What the task asks.
When the line containing "def Obligations.EmptyQueueTicksTheTimebase : Prop" appears in the data below, begin copying there and stop only after the line containing "((c = .por ∨ c".

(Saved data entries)
------------------------------------------------------------
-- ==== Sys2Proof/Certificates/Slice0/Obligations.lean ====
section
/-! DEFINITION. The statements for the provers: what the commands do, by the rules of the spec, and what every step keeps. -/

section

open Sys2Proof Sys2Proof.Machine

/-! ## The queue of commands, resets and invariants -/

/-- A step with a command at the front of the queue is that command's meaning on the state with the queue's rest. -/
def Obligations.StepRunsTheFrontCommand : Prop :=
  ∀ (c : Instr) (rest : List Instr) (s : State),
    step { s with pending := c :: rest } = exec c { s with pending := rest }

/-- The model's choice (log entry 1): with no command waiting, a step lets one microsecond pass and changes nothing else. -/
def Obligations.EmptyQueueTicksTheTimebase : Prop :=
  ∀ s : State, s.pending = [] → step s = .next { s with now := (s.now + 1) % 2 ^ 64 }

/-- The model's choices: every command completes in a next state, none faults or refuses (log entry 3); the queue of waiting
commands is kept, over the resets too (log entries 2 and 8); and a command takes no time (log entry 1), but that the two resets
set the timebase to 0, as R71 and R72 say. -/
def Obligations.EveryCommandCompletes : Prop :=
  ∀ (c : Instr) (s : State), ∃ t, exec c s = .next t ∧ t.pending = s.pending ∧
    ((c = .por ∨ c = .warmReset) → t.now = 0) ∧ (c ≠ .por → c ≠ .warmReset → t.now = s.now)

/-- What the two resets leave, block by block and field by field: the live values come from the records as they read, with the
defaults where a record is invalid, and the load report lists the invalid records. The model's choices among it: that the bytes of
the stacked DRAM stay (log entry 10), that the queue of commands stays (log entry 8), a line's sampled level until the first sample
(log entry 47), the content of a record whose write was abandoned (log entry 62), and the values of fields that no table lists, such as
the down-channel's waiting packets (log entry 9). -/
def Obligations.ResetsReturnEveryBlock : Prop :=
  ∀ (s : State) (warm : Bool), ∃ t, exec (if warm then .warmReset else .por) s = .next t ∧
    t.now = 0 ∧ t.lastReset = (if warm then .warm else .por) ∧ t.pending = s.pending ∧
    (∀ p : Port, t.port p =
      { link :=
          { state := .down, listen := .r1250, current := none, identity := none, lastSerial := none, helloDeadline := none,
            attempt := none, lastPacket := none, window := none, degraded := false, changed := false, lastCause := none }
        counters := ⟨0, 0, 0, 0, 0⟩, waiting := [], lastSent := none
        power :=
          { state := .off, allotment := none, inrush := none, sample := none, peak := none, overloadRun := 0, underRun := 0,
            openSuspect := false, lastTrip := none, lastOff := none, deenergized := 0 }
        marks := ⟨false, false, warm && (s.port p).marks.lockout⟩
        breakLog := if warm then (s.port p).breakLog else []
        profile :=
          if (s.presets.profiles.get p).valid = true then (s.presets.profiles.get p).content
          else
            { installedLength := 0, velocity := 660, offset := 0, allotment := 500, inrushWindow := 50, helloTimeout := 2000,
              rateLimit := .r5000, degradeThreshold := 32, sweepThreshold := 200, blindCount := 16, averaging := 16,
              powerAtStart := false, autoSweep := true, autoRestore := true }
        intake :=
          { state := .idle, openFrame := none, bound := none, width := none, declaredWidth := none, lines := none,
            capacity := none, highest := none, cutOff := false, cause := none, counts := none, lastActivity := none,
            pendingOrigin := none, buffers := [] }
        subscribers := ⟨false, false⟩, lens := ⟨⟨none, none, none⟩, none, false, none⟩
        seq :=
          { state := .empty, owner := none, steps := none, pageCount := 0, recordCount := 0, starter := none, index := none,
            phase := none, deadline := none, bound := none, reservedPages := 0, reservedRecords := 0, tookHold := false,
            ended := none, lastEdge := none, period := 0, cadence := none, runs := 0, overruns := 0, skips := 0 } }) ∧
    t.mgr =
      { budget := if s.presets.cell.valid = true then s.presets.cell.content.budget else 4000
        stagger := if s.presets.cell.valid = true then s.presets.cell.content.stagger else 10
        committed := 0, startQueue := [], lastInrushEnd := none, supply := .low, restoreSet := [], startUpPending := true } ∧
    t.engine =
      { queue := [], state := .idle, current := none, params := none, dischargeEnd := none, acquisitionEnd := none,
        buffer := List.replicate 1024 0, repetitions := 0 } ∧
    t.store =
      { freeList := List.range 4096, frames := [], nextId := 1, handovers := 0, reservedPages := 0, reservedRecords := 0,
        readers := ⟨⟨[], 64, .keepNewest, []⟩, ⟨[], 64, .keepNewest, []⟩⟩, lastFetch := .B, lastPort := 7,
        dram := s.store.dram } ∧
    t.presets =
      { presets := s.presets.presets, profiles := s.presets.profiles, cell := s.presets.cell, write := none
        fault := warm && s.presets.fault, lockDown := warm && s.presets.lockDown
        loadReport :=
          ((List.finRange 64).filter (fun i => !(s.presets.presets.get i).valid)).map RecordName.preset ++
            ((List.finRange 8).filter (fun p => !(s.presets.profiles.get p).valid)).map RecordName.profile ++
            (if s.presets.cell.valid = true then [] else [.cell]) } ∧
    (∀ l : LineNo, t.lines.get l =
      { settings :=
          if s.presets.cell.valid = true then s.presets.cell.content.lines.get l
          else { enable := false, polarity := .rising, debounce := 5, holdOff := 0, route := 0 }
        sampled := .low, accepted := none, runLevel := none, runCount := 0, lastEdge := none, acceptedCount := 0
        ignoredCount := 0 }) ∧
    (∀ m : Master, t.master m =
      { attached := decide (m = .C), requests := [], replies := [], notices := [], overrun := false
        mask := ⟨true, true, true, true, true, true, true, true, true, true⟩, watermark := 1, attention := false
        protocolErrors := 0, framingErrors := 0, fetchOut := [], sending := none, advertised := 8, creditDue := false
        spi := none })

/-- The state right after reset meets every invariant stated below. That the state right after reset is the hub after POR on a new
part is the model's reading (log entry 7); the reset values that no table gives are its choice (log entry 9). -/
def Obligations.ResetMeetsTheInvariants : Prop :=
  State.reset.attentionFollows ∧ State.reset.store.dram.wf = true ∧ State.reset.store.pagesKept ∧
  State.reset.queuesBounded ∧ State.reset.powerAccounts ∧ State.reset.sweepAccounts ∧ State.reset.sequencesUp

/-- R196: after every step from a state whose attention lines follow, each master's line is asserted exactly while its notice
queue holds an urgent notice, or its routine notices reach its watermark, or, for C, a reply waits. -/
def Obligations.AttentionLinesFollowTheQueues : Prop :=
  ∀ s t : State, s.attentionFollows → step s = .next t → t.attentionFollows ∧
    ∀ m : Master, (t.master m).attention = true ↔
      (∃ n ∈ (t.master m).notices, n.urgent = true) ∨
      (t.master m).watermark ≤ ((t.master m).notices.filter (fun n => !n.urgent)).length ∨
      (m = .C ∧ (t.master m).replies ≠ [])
------------------------------------------------------------
Answer.
def Obligations.EmptyQueueTicksTheTimebase : Prop :=
  ∀ s : State, s.pending = [] → step s = .next { s with now := (s.now + 1) % 2 ^ 64 }

/-- The model's choices: every command completes in a next state, none faults or refuses (log entry 3); the queue of waiting
commands is kept, over the resets too (log entries 2 and 8); and a command takes no time (log entry 1), but that the two resets
set the timebase to 0, as R71 and R72 say. -/
def Obligations.EveryCommandCompletes : Prop :=
  ∀ (c : Instr) (s : State), ∃ t, exec c s = .next t ∧ t.pending = s.pending ∧
    ((c = .por ∨ c = .warmReset) → t.now = 0) ∧ (c ≠ .por → c ≠ .warmReset → t.now = s.now)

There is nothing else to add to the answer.